Overcoming this barrier was a long process.

My friends and professors always encouraged me to speak confidently. Their support helped significantly; however, it wasn't until I accepted my abilities and took pride in my growth that I lost my fear.

What did you learn on your program that will stay with you?

I learned how to incorporate attitudes of community and sharing into all aspects of my life. Most of my experiences in Brazil showed how eating, cleaning, talking, studying, exploring, drinking, and dancing are meant to be enjoyed with others.

Before studying abroad, I had a mindset of independent strength and productivity. This mindset changed dramatically and I now find more joy in relaxation, conversation, and collaborative work.

Staff Interviews

These are in-depth Q&A sessions with program leaders.

Nova Shao

Job Title
Resident Director, CET Shanghai
Nova started to work for US-based study abroad programs in Shanghai in 2007 and joined CET Shanghai in 2013. Nova holds a BA in Sociology from East China Normal University and a MPhil in Social Anthropology from the University of Bergen in Norway. As a native Shanghainese, Nova leads walking tours in Shanghai herself. She loves introducing her native city of many faces to students, and enjoys helping students get most out of their Shanghai experience and proudly being a responsible global citizen.

What is your favorite travel memory?

Nova from CET Academic Programs in China

I am most interested in experiencing and exploring a culture that is very different from mine. I have traveled to many places in Europe and also within China, but my favorite travel memory goes back to the first year of my college life.

I traveled to Harbin, the capital city of Heilongjiang Province in North China, with a few friends. It was right before the Chinese New year when almost all the Chinese people working outside were heading back to their hometown to celebrate the New Year with families, and we could only get a ticket for a hard seat on the train.

The painful 23-hour ride on the train was paid off by extraordinary experience in Harbin. The nature shaped by the freezing weather, the way the local people prepared and sold food, the fun of playing in thick snow and ice, and the interaction between north China and Russia are all deeply rooted in my memory.

How have you changed/grown since working for your current company?

I had been working for other study abroad programs in Shanghai before I joined CET Shanghai in early 2013. The biggest change for me is to grow from a “baby-sitter” to an educator.

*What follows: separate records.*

-- ==== Sys2Proof/Word.lean ====
section
/-! DEFINITION. The widths the block computes with: bytes, 32-bit words and nibbles (spec/00_scope.md
R5, R9, R14). Every value of the spec is unsigned. -/

namespace Sys2Proof

/-- A byte, the spec's `u8` (R5). -/
abbrev Byte := BitVec 8

/-- A 32-bit word, the spec's `u32` (R5): the command word, `res`, `crc_reg`, `hex_acc`, `scan_pos`. -/
abbrev Word := BitVec 32

/-- A 4-bit value, the value of one hex digit (R14). -/
abbrev Nibble := BitVec 4

end Sys2Proof
end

An educator’s responsibility is to guide and train students to get the most out of the study abroad experience instead of taking away the challenges (especially the cultural aspect) from students.

It is certainly harder but much more meaningful than being a “baby-sitter”. Effective communication skills, good judgment, from experience, understanding of student’s background and patience are all needed to make it happen.

What is the best story you've heard from a return student?

Students often say that the Shanghai experience has been a life-changing experience for them. It has an impact on student’s life choices in different ways.

I know a student who planned to establish a student club to promote Chinese language and culture creatively after she returned; a student who changed her mind to study public health instead of molecular biology after she was inspired by the person she met in China; a student who got his dream internship in New York City which owes a lot to the internship experience he had in Shanghai; and more and more students who fell in love with Shanghai and China and couldn’t wait to come back to start a career.

What makes your company unique? When were you especially proud of your team?

As a Shanghai local employee, I am proud of my company and my supervisor who trusts local employees and offers many opportunities for local employees to grow.

CET is an organization which actively supports academically qualified students of all races, religions, origins, abilities, gender identities, and sexual orientations. I proudly found such diversity and inclusiveness in our office in Shanghai too.

It is just amazing that every staff member in our office is trusted to be a “manager” of certain job divisions and we are all indeed committed to CET’s mission of equipping students with new skills, broader perspectives, and an appreciation of difference.